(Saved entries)
+--
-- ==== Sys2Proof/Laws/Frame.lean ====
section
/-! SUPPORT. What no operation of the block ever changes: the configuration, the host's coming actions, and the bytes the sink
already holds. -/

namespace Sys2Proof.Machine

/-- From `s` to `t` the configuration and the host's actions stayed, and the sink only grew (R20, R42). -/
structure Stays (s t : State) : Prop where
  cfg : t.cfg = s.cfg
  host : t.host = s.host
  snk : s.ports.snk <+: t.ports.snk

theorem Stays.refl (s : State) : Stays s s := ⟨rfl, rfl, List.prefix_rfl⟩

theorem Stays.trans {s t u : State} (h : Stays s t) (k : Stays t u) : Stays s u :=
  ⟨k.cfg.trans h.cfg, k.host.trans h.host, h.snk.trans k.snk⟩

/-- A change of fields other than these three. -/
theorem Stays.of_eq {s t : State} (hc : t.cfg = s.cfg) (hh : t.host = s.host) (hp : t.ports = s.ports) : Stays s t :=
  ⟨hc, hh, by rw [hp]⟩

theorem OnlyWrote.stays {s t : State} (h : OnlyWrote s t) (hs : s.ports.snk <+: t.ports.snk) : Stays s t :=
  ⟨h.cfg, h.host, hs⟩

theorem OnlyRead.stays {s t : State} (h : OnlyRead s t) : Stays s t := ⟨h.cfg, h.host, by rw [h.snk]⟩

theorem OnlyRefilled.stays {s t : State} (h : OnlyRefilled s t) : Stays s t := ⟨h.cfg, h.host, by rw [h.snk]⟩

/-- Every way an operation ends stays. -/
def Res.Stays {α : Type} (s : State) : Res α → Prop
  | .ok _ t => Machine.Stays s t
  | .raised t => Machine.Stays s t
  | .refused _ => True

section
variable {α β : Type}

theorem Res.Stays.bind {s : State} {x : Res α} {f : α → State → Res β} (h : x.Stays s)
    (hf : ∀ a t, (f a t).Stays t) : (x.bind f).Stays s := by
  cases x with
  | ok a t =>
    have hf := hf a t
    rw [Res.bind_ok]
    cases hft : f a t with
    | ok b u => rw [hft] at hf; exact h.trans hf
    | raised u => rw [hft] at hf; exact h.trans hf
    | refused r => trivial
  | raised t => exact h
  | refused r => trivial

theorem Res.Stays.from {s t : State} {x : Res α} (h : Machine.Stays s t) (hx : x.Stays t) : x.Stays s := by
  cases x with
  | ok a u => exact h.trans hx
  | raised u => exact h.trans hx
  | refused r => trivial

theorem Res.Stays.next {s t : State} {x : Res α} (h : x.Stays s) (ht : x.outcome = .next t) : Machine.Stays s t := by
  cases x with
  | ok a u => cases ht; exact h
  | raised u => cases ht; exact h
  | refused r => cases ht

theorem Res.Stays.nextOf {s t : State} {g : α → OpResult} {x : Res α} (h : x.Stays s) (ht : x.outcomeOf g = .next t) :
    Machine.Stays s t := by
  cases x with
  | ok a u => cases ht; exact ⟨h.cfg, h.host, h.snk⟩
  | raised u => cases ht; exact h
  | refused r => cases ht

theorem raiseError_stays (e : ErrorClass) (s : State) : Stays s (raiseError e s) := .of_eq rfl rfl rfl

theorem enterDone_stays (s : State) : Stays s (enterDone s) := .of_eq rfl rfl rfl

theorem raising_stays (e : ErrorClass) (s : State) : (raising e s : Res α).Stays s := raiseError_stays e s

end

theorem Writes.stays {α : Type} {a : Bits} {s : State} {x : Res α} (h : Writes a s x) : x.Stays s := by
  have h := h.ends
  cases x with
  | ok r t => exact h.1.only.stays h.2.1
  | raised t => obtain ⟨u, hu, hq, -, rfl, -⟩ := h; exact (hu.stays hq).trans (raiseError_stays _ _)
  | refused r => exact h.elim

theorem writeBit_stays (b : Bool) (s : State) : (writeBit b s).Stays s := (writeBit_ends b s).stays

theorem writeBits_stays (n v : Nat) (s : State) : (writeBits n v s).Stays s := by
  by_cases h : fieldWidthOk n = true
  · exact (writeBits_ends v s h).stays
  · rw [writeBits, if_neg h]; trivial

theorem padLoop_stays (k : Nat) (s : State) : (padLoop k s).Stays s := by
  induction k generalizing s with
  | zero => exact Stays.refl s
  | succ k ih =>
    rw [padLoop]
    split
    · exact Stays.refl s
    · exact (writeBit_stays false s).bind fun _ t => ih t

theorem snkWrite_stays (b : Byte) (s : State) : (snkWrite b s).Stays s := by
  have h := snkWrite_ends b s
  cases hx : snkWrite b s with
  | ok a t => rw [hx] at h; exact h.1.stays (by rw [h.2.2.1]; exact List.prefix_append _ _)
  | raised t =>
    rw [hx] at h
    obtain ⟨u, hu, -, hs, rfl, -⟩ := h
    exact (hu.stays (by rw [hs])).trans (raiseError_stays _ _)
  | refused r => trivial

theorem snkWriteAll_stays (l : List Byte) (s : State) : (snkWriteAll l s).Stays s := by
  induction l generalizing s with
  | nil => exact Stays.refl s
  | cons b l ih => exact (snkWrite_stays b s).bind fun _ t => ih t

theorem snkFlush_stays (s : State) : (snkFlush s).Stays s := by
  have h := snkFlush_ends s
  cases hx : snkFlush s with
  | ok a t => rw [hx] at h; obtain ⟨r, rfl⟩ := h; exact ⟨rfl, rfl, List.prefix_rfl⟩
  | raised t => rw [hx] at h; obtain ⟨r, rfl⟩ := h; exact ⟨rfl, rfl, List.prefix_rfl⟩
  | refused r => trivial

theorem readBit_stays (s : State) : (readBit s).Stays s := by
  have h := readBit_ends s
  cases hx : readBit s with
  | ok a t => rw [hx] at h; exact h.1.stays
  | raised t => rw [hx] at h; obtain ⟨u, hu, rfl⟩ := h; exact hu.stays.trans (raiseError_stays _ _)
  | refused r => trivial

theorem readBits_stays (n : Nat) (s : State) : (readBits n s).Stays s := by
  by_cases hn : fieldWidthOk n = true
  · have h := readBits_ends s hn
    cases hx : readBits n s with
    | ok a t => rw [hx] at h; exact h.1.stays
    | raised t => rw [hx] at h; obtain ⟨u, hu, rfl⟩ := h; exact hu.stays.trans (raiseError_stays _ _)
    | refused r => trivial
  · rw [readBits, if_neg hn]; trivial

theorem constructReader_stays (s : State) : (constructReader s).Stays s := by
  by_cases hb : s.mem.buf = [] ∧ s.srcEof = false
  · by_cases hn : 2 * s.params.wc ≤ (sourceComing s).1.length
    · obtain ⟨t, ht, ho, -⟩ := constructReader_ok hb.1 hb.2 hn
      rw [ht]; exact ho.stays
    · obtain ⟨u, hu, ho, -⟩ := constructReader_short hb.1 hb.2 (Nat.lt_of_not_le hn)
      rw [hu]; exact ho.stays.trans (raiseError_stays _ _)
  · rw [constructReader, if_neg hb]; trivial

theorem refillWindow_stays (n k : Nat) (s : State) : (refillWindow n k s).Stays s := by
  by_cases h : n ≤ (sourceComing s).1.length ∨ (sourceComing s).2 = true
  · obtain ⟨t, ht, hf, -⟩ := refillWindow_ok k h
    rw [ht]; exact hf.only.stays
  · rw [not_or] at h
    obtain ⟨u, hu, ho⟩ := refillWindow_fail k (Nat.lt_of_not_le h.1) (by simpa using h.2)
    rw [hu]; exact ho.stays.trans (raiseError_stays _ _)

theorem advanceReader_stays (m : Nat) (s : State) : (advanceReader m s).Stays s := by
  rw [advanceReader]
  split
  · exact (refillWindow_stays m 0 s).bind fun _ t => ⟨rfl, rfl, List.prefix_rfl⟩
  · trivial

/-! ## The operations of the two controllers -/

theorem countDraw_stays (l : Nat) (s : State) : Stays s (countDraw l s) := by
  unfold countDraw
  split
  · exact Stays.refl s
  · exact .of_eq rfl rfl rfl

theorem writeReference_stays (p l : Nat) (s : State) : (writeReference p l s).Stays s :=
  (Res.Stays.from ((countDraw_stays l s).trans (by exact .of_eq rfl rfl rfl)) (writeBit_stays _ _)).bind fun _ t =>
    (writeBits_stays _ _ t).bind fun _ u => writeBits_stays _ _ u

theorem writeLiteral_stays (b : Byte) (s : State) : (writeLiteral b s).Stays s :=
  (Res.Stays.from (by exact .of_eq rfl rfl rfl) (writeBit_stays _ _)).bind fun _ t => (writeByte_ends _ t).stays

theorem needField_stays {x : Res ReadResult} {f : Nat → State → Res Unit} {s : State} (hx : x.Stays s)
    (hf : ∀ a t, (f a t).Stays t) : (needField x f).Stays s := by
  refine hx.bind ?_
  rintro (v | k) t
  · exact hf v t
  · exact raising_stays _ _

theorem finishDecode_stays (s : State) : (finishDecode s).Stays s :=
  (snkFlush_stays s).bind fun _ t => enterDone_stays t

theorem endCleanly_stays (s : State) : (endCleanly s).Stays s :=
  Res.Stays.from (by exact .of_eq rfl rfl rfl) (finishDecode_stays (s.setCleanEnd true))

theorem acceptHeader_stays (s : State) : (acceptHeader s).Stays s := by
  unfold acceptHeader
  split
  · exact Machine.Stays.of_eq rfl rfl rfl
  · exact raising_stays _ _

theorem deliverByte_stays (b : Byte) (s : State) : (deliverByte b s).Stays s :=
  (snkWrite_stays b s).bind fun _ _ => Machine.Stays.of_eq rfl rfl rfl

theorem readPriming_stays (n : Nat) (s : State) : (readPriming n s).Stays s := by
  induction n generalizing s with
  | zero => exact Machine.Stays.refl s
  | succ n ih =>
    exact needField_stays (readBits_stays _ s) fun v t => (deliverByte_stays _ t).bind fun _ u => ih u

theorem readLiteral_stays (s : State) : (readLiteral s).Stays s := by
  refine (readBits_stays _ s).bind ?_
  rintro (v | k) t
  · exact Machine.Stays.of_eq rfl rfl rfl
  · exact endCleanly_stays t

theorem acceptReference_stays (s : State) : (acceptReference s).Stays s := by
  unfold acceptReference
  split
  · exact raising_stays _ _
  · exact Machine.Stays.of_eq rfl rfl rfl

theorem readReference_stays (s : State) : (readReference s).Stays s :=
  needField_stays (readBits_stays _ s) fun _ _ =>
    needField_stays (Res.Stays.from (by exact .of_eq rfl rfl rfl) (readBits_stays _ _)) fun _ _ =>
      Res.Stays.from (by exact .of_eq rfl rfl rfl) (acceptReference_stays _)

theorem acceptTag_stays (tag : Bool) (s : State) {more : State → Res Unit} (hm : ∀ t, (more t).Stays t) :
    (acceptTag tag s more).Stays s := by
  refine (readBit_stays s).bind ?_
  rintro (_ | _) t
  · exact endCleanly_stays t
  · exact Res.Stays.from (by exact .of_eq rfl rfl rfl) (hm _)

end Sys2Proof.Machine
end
+--
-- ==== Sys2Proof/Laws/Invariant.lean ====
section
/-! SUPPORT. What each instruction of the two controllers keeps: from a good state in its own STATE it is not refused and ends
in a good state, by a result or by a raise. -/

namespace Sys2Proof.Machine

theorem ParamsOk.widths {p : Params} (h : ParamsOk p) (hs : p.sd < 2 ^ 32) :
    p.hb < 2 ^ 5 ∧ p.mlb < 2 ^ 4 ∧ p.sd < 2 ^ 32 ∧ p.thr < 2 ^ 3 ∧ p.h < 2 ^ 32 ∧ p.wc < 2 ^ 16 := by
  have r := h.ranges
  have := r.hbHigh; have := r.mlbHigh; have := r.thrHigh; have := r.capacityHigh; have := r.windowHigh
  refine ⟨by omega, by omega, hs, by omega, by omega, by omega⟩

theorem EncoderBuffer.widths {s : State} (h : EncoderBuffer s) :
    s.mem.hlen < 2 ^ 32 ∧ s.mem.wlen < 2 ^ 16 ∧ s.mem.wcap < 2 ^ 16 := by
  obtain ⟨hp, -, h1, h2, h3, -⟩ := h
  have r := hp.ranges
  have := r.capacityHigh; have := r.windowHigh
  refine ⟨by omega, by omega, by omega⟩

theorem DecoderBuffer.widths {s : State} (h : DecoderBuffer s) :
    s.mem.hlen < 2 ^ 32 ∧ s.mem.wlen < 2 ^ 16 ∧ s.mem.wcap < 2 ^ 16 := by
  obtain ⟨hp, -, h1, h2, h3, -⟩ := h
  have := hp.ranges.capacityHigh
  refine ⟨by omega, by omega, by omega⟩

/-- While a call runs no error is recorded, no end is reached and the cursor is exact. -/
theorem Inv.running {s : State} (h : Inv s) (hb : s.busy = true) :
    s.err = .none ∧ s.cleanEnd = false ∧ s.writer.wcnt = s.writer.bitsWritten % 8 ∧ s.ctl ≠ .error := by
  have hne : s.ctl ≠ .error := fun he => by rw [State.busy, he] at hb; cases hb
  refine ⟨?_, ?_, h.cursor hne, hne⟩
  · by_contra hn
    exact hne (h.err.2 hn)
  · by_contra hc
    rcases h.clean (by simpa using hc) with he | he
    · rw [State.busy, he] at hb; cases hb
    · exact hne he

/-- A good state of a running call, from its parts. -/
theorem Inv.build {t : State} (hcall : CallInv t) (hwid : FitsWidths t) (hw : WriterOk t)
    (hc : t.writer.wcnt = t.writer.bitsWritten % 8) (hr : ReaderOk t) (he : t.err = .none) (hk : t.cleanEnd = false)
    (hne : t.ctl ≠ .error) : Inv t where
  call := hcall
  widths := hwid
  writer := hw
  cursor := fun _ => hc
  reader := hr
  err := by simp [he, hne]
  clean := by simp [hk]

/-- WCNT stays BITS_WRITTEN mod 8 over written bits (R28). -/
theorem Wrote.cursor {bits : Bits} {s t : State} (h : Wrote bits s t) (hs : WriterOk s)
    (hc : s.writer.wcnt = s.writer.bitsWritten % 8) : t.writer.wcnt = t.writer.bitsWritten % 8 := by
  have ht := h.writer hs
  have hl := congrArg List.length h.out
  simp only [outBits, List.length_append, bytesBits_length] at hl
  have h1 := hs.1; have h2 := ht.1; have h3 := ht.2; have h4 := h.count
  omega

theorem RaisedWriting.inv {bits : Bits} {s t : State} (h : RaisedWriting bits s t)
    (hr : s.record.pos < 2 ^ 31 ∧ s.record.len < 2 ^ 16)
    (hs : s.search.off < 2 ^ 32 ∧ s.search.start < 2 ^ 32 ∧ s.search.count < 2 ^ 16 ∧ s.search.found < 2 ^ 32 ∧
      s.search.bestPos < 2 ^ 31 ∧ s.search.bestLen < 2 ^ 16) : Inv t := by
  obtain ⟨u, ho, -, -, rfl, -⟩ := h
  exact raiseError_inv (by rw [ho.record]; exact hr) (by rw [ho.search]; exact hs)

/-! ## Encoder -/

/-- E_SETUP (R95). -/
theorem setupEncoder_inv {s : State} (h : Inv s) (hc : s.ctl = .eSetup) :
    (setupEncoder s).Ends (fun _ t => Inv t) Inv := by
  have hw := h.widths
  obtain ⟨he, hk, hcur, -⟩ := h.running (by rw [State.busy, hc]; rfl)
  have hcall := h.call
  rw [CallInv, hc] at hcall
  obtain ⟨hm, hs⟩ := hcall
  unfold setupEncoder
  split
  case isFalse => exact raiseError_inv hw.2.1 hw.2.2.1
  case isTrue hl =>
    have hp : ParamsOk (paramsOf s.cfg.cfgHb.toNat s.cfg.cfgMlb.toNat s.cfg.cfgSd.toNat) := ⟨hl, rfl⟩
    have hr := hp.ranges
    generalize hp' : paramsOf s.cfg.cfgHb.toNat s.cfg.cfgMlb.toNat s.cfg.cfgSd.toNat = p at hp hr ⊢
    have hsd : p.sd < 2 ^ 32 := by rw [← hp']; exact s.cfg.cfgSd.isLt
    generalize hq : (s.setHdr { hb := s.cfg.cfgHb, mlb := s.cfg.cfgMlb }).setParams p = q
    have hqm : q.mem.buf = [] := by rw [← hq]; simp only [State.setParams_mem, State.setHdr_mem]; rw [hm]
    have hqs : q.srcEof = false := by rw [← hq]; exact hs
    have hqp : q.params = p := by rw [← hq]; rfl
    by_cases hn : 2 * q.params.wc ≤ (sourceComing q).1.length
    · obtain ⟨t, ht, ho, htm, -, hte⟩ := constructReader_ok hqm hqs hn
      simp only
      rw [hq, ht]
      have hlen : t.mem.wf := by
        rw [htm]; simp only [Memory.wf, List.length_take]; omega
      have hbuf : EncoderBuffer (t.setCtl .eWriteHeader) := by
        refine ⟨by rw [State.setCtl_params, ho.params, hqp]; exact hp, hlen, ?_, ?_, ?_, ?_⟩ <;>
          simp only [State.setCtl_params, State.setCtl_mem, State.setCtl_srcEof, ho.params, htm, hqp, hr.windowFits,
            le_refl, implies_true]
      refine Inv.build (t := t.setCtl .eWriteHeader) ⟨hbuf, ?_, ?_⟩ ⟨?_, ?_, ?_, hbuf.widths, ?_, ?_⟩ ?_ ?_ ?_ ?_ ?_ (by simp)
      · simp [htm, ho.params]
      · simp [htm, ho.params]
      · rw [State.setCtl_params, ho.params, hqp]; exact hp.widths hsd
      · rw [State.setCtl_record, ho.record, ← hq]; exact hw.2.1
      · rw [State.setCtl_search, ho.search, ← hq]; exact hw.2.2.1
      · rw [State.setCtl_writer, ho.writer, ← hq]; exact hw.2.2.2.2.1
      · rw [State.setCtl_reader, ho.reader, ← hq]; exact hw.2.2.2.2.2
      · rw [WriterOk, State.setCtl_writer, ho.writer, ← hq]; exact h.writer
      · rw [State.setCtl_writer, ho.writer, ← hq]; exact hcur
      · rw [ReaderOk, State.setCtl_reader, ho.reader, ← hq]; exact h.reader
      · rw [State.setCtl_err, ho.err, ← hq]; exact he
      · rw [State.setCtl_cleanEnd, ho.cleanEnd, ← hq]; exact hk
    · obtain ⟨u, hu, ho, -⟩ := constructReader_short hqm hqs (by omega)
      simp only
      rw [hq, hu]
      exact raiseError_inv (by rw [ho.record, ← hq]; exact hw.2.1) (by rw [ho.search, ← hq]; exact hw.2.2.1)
+--
(YOUR ASSIGNMENT):
Each line holding "EncoderBuffer" in the records should be copied out.

(ANSWER SECTION):
theorem EncoderBuffer.widths {s : State} (h : EncoderBuffer s) :
      have hbuf : EncoderBuffer (t.setCtl .eWriteHeader) := by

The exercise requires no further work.